Lines from the top of the entries down to the line with "(t.core.live.a = s.core.live.a" must be set down exactly as they stand, with both ends retained.

******

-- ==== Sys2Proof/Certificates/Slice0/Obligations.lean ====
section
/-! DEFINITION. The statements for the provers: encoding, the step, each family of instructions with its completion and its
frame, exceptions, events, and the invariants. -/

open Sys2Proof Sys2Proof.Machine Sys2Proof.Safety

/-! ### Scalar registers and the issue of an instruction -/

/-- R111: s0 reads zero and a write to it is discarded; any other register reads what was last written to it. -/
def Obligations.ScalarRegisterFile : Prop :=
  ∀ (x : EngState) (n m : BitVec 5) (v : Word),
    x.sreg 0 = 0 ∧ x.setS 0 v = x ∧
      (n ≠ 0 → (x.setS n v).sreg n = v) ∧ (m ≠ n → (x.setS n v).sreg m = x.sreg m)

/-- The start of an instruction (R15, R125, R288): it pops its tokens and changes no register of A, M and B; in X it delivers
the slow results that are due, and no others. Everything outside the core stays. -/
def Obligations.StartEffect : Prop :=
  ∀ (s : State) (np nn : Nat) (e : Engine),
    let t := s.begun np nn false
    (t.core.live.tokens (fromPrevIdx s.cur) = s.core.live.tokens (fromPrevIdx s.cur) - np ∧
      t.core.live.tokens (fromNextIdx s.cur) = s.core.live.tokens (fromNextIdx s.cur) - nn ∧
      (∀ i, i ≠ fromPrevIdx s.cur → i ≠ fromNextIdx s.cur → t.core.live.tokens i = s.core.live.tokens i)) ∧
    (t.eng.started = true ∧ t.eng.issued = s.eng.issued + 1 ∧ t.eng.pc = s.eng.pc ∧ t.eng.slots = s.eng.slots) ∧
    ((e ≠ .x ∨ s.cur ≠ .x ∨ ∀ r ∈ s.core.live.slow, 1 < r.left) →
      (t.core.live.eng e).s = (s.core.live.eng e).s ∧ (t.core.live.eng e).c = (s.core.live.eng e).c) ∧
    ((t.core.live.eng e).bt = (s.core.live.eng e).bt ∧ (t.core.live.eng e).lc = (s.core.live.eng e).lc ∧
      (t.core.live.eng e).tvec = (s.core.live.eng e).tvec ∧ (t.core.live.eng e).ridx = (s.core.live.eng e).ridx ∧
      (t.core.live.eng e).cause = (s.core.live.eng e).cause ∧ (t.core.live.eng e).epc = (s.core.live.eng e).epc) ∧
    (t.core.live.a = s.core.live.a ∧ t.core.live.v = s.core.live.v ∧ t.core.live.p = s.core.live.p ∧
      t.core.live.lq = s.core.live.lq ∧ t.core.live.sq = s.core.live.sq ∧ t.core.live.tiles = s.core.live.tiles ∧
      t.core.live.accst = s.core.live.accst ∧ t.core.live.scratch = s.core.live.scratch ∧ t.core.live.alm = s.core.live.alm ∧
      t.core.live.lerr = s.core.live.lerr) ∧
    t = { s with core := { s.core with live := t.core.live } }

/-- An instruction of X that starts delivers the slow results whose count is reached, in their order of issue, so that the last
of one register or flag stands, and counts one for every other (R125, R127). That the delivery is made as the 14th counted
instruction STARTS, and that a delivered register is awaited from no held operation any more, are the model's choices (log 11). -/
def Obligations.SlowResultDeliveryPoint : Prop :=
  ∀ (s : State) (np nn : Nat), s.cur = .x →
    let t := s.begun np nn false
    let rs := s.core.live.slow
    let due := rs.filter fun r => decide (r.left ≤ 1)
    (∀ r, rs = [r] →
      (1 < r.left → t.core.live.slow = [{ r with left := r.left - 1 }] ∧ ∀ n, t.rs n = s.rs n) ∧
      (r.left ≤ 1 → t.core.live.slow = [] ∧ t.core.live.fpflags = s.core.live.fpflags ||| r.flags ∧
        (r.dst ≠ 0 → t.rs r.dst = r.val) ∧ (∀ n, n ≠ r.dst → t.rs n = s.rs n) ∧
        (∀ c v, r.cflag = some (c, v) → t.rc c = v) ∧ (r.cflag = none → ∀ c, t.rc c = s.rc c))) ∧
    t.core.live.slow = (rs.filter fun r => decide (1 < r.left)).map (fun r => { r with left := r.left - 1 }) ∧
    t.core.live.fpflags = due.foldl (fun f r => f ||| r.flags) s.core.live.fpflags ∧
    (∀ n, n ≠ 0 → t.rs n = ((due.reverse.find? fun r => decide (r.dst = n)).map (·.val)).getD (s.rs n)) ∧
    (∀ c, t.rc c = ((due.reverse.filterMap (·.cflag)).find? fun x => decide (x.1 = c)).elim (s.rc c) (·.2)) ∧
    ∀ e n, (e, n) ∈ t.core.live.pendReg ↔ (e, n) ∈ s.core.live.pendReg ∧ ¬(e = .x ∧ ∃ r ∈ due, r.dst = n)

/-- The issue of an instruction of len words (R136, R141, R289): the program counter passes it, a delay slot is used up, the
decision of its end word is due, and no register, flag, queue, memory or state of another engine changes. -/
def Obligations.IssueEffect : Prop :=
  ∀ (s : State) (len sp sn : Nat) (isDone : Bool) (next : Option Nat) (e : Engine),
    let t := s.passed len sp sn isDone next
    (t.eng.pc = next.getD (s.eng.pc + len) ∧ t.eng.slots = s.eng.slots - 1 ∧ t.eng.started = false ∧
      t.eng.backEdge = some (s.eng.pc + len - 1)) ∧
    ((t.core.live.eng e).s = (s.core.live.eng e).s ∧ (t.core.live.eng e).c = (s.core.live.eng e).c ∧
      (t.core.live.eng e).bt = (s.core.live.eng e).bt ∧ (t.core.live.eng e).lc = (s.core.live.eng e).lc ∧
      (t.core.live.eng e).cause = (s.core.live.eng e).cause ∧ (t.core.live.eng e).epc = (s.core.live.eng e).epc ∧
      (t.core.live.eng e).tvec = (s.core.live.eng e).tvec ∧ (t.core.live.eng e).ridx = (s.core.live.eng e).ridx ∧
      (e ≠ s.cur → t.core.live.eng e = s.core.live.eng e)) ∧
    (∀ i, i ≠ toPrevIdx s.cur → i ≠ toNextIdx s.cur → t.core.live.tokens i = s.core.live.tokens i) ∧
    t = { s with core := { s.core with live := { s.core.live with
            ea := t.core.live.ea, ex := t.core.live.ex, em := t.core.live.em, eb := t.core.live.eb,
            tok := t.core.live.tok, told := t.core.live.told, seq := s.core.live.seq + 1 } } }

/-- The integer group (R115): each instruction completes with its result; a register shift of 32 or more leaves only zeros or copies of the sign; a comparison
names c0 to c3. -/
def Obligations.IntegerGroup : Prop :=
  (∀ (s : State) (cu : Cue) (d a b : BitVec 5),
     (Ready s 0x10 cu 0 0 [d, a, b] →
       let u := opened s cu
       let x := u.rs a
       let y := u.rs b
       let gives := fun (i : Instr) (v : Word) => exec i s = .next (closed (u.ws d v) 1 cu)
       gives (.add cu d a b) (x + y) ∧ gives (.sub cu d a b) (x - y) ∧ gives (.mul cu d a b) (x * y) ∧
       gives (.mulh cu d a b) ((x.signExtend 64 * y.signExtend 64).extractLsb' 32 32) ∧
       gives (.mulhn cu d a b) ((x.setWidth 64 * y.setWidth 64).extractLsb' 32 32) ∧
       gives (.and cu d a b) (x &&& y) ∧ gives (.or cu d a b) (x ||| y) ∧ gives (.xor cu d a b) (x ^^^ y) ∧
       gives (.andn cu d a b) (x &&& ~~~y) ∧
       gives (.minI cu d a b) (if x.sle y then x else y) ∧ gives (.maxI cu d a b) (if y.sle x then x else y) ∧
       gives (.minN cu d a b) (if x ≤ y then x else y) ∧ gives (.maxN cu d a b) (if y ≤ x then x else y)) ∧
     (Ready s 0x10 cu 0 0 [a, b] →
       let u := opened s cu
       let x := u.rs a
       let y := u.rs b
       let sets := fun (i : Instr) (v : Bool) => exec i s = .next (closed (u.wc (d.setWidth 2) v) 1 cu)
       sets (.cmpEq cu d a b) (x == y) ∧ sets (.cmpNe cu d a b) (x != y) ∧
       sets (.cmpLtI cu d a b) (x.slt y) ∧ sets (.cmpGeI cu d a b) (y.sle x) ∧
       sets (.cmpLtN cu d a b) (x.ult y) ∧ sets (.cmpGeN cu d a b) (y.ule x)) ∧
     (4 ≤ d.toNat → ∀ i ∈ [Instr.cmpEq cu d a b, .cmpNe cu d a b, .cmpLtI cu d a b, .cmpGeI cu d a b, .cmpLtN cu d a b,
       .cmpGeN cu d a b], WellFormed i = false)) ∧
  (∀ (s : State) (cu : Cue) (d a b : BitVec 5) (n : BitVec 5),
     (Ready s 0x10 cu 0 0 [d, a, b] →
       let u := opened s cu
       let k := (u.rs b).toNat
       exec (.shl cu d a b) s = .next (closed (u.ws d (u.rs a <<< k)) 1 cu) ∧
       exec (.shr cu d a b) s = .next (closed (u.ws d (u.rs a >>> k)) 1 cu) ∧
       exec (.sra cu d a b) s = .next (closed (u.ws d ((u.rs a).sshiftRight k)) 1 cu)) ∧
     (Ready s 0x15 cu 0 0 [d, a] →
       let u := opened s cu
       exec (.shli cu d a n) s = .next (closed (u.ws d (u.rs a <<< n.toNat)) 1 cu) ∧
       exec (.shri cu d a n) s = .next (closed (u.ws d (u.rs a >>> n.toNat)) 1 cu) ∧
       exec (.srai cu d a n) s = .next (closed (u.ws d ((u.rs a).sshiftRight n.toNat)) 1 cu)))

******

● YOUR RESPONSE:
-- ==== Sys2Proof/Certificates/Slice0/Obligations.lean ====
section
/-! DEFINITION. The statements for the provers: encoding, the step, each family of instructions with its completion and its
frame, exceptions, events, and the invariants. -/

open Sys2Proof Sys2Proof.Machine Sys2Proof.Safety

/-! ### Scalar registers and the issue of an instruction -/

/-- R111: s0 reads zero and a write to it is discarded; any other register reads what was last written to it. -/
def Obligations.ScalarRegisterFile : Prop :=
  ∀ (x : EngState) (n m : BitVec 5) (v : Word),
    x.sreg 0 = 0 ∧ x.setS 0 v = x ∧
      (n ≠ 0 → (x.setS n v).sreg n = v) ∧ (m ≠ n → (x.setS n v).sreg m = x.sreg m)

/-- The start of an instruction (R15, R125, R288): it pops its tokens and changes no register of A, M and B; in X it delivers
the slow results that are due, and no others. Everything outside the core stays. -/
def Obligations.StartEffect : Prop :=
  ∀ (s : State) (np nn : Nat) (e : Engine),
    let t := s.begun np nn false
    (t.core.live.tokens (fromPrevIdx s.cur) = s.core.live.tokens (fromPrevIdx s.cur) - np ∧
      t.core.live.tokens (fromNextIdx s.cur) = s.core.live.tokens (fromNextIdx s.cur) - nn ∧
      (∀ i, i ≠ fromPrevIdx s.cur → i ≠ fromNextIdx s.cur → t.core.live.tokens i = s.core.live.tokens i)) ∧
    (t.eng.started = true ∧ t.eng.issued = s.eng.issued + 1 ∧ t.eng.pc = s.eng.pc ∧ t.eng.slots = s.eng.slots) ∧
    ((e ≠ .x ∨ s.cur ≠ .x ∨ ∀ r ∈ s.core.live.slow, 1 < r.left) →
      (t.core.live.eng e).s = (s.core.live.eng e).s ∧ (t.core.live.eng e).c = (s.core.live.eng e).c) ∧
    ((t.core.live.eng e).bt = (s.core.live.eng e).bt ∧ (t.core.live.eng e).lc = (s.core.live.eng e).lc ∧
      (t.core.live.eng e).tvec = (s.core.live.eng e).tvec ∧ (t.core.live.eng e).ridx = (s.core.live.eng e).ridx ∧
      (t.core.live.eng e).cause = (s.core.live.eng e).cause ∧ (t.core.live.eng e).epc = (s.core.live.eng e).epc) ∧
    (t.core.live.a = s.core.live.a ∧ t.core.live.v = s.core.live.v ∧ t.core.live.p = s.core.live.p ∧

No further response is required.